Preventing Domain Resurrection Attacks
Mike Fiedler describes how PyPI now checks for expired domains to prevent domain resurrection attacks, a type of supply-chain attack where someone buys an expired domain and uses it to take over PyPI accounts through password resets.
PyPI checks daily using Fastly’s Domainr’s Status API to determine if a domain’s registration has expired, and if so, un-verify’s the previously-verified email address and will not issue a password reset request to addresses that have become unverified.
EXPOSED! Thousands of public software packages expose sensitive data
If you’ve been reading tl;dr sec for a bit, you won’t be surprised about API keys and credentials leaking in NPM packages. But you might be dismayed to hear that a number of packages are leaking customer PII like customer passport photos and passport number data. When Paul McCarty discovered this and other cases, GitHub and NPM were like, “Cool story bro” and didn’t remove the sensitive info or package (still live).
“The reality is that GitHub doesn’t scan repos for sensitive data out of the goodness of their heart. Instead, they do it and they charge you. They see this function, not as a security outcome they should provide, but instead as a way to make more money.”
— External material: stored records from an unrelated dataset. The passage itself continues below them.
/-- A queue instruction that has to wait before it is sent keeps its place in the order of issue (R255). -/
def State.keepPlace (s : State) (c slot : Nat) (pc : BitVec 56) (fids : List Nat) : State :=
  let (id, s) := s.fresh
  s.modTeam c slot fun t =>
    { t with fibres := modWhere (fun g => fids.contains g.fid && !(g.sending.any fun x => x.1 == pc)) (fun g => { g with sending := some (pc, id) }) t.fibres }

/-- One operation of a queue instruction, for a lane or for the gang; `grp` is the number that the lanes share. -/
def queueLane (f : FM) (q : QForm) (grp : Nat) (x : Ctx) (t : Team) (acc : State × List (Nat × LaneRes)) (fids : List Nat) :
    State × List (Nat × LaneRes) :=
  let s := acc.1
  let all (r : LaneRes) : List (Nat × LaneRes) := acc.2 ++ fids.map (·, r)
  match fids with
  | [] => acc
  | lead :: _ =>
    let ea := x.ea s lead f
    match s.judgeQueue x.core t ea with
    | .error (some tr) => (if ea / 2 ^ 56 = 0 then s.takeFail x.core t.ctx ea else s, all (.trap tr))
    | .error none => (s.beginWalk x.core t.ctx ea, all .retry)
    | .ok tgt =>
      let k := q.kind x s lead
      let bad := match k with | .init base cfg => !s.initOk x.core t tgt base cfg | _ => false
      if bad then (s, all (.trap (memTrap .permitDenied ea true)))
      else if q.rel && !fids.all (s.relReady x.core x.slot) then
        (fids.foldl (fun s fid => if s.relReady x.core x.slot fid then s else s.releaseWork x.core x.slot fid)
          (s.keepPlace x.core x.slot x.pc fids), all .waitAgain)
      else if fids.any (s.acqOpen x.core x.slot) || s.sendsBefore x.core x.slot x.pc lead then (s.keepPlace x.core x.slot x.pc fids, all .retry)
      else
        let (id, s) := s.fresh
        let o : QOp :=
          { id := id, who := .fibres x.core x.slot fids, tgt := tgt, kind := k, dst := q.dst, status := q.status, parked := false, grp := grp, ea := ea }
        let w : Wait := if q.parks then .queue id else .keeper id
        let s := fids.foldl (fun s fid =>
          (s.modFibre x.core x.slot fid fun g => { g with wait := some w, sending := none }).watchLater x fid ea 64 true k.writes) s
        ({ s with qops := s.qops ++ [o] }.spawn .queueOpAtKeeper { id := id }, all .block)

/-- A queue instruction: its lanes, or the gang. A lane that faults at once traps with the others' answers (R257). -/
def queueBody (f : FM) (q : QForm) (x : Ctx) (s : State) : State × List (Nat × LaneRes) :=
  match x.team s with
  | none => (s, [])
  | some t =>
    let (grp, s) := s.fresh
    let r := (if q.gang then [x.act] else x.act.map fun fid => [fid]).foldl (queueLane f q grp x t) (s, [])
    if r.2.any (·.2 == .block) then
      let bad := r.2.filterMap fun p => p.2.trap?.map (p.1, ·)
      (bad.foldl (fun s p => s.modFibre x.core x.slot p.1 fun g => { g with wait := some (.answered grp (some p.2)), sending := none }) r.1,
        r.2.map fun p => (p.1, if p.2.trap?.isSome then .block else p.2))
    else r

def execQinit (f : FM) (s : State) : Host.Outcome State Fault Refusal :=
  issue (.qinit f) f.h noCheck (queueBody f ⟨true, false, false,
    fun x s _ => .init (x.rdU s true f.d) ((x.rdU s false f.b).setWidth 32), .imm 0, .imm 0⟩) s

/-- The element of a push (R206, R260). -/
def pushKind (f : FM) (tried : Bool) (x : Ctx) (s : State) (fid : Nat) : QKind :=
  let wide := Wf.tyWide f.t1
  let v := x.rd s fid wide f.d
  .push (if wide then v else v &&& 0xFFFFFFFF) wide tried

def execQpush (f : FM) (s : State) : Host.Outcome State Fault Refusal :=
  issue (.qpush f) f.h noCheck (queueBody f ⟨isUniform f.d, true, true, pushKind f false, .imm 0, f.b⟩) s

def execQtpush (f : FM) (s : State) : Host.Outcome State Fault Refusal :=
  issue (.qtpush f) f.h noCheck (queueBody f ⟨isUniform f.d, true, false, pushKind f true, .imm 0, f.b⟩) s

def execQpop (f : FM) (s : State) : Host.Outcome State Fault Refusal :=
  issue (.qpop f) f.h noCheck
    (queueBody f ⟨isUniform f.d, false, true, fun _ _ _ => .pop (Wf.tyWide f.t1) false, f.d, f.b⟩) s

def execQtpop (f : FM) (s : State) : Host.Outcome State Fault Refusal :=
  issue (.qtpop f) f.h noCheck
    (queueBody f ⟨isUniform f.d, false, false, fun _ _ _ => .pop (Wf.tyWide f.t1) true, f.d, f.b⟩) s

def execQpeek (f : FM) (s : State) : Host.Outcome State Fault Refusal :=
  issue (.qpeek f) f.h noCheck
    (queueBody f ⟨isUniform f.d, false, false, fun _ _ _ => .peek (Wf.tyWide f.t1), f.d, f.b⟩) s

def execQstat (f : FM) (s : State) : Host.Outcome State Fault Refusal :=
  issue (.qstat f) f.h noCheck (queueBody f ⟨true, false, false, fun _ _ _ => .stat, f.d, .imm 0⟩) s

def execQclose (f : FM) (s : State) : Host.Outcome State Fault Refusal :=
  issue (.qclose f) f.h noCheck (queueBody f ⟨true, true, false, fun _ _ _ => .close, .imm 0, .imm 0⟩) s

def execQdrain (f : FM) (s : State) : Host.Outcome State Fault Refusal :=
  issue (.qdrain f) f.h noCheck (queueBody f ⟨true, false, true, fun _ _ _ => .drain, .imm 0, .imm 0⟩) s

end Sys2Proof.Machine
end

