/-- The fault mailbox meets R281. -/
def State.mailboxOk (s : State) (ctx : Nat) (world : Bool) (va : Nat) : Bool :=
  va % 64 == 0 &&
  match s.lookWalk ctx world .atomic va with
  | .ok l => l.pin && l.wld == world && decide (l.apt < 2) && Memory.read s.mem (l.phys va + 0x15) 1 == 1
  | _ => false

/-- R37 on a side table of the given window size. -/
def sideTableOk (win : Nat) (b : List Byte) : Nat → Option Nat → Bool
  | 0, _ => true
  | n + 1, last =>
    let pc := field b 0 4
    let v := field b 4 4
    let w := field b 8 4
    (match last with | some p => decide (p < pc) | none => true) && decide (v < 2 ^ (win / 8)) && w % 2 == 0 && decide (w < 2 ^ 27) &&
      field b 12 4 == 0 && sideTableOk win (b.drop 16) n (some pc)

/-- The lowest base at which `n` consecutive barriers are free (R368). -/
def freeBase (limit n : Nat) (free : Nat → Bool) : Option Nat :=
  (List.range (limit - n + 1)).find? fun b => (List.range n).all fun i => free (b + i)

/-- The clusters and dies of a launch's root domain in this package. -/
def State.rootParts (s : State) (r : LaunchRec) (die : Nat) : List Nat × List Nat :=
  if (s.rootDom r die).kind = 5 then ([2 * die, 2 * die + 1], [die]) else (List.range 16, List.range 8)

/-- The bases of R368, where every barrier can be reserved. -/
def State.barrierBases (s : State) (r : LaunchRec) (die : Nat) : Option (Nat × Nat) :=
  let (cs, ds) := s.rootParts r die
  match freeBase 64 r.cbn fun n => cs.all fun c => (s.clusBar c n).own.isNone,
        freeBase 256 r.dbn fun n => ds.all fun d => (s.dieBar d n).own.isNone with
  | some a, some b => some (a, b)
  | _, _ => none

/-- Set the launch's barriers to a fresh state with an owner, or free them (R352, R368). -/
def State.setBarriers (s : State) (l : Launch) (own : Option Nat) : State :=
  let (cs, ds) := s.rootParts l.record l.die
  let s := cs.foldl (fun s c => (List.range l.record.cbn).foldl (fun s i => s.setClusBar c (l.cbase + i) { ClusBar.reset with own := own }) s) s
  ds.foldl (fun s d => (List.range l.record.dbn).foldl (fun s i => s.setDieBar d (l.dbase + i) { DieBar.reset with own := own }) s) s

/-- Spare cores of a cluster (R322). -/
def spareCores : Nat := 8

/-- One more of the spare stock of a unit, or a report that it is exhausted (R18). -/
def State.useSpare (s : State) (kind unit stock : Nat) : Bool × State :=
  let key := 2 ^ 16 * kind + unit
  let n := assocGet 0 s.forum.sparesUsed key
  if n < stock then (true, s.modForum fun g => { g with sparesUsed := assocPut g.sparesUsed key (n + 1) }) else (false, s.report)

/-- A launch boundary: a launch has been accepted, or has ended. Mesh lanes that have failed are replaced (R323), and cores may be remapped
until the next team is set up (R18, R322; notes/assumptions/51.md). -/
def State.launchBoundary (s : State) : State :=
  let failed := s.forum.meshFailed
  failed.foldl (fun s cl => (s.useSpare 4 cl (Config.spareStock 4)).2) (s.modForum fun g => { g with meshFailed := [], boundary := true })

/-- An accepted launch enters its table, with its barriers reserved. -/
def State.acceptLaunch (s : State) (num die ctx prio : Nat) (world : Bool) (r : LaunchRec) (va : Nat)
    (images : List (Nat × List Byte)) (share : Option Nat) (shares : List Nat) (bases : Nat × Nat) : State :=
  let l : Launch :=
    { num := num, die := die, ctx := ctx, world := world, prio := prio, record := r, va := va, cbase := bases.1, dbase := bases.2,
      next := List.replicate 8 0, opened := [], generated := List.replicate 8 0, ended := List.replicate 8 0, images := images,
      share := share, shares := shares, done := false }
  let l := { l with next := (List.range 8).map fun d => s.boundFrom l d r.instances 0 }
  let old := s.launches.filter (·.num != num)
  let s := { s with launches := old ++ [l] }
  let s := (s.setBarriers l (some ctx)).launchBoundary.kick
  if r.instances = 0 && shares.isEmpty then s.spawn .launchEnd { n := num } else s
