-- ==== Sys2Proof/Machine/Core.lean ====
section
/-!
DEFINITION. The machine as the host's interface names it.
-/

def Sys2Proof.core : Host.Core := { State := Sys2Proof.Machine.State, Fault := Sys2Proof.Machine.Fault, Refusal := Sys2Proof.Machine.Refusal, step := Sys2Proof.Machine.step, reset := Sys2Proof.Machine.State.reset }
end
See also revelio by Luke Marshall, a containerized tool that automatically downloads, extracts, and scans packages from PyPI, npm, and crates.io using TruffleHog.
Blue Team
seifreed/yaraast
By Marc Rivero: A Python library and CLI tool for parsing, analyzing, and manipulating YARA rules through Abstract Syntax Tree (AST) representation.
Detecting ClickFixing with detections.ai — Community Sourced Detections
@mikecybersec walks through using detections.ai, a community-centric platform for sharing detection content, to identify ClickFixing attacks that use fake CAPTCHA challenges to trick users into running malicious PowerShell via the Windows Run dialog. The post walks through the platform’s search functionality to find detection rules for various security tools (KQL, Sigma, SentinelOne, Splunk SPL), and offers features like using the built-in AI to translate between rule languages, community collaboration tools, and links detections to threat intel articles.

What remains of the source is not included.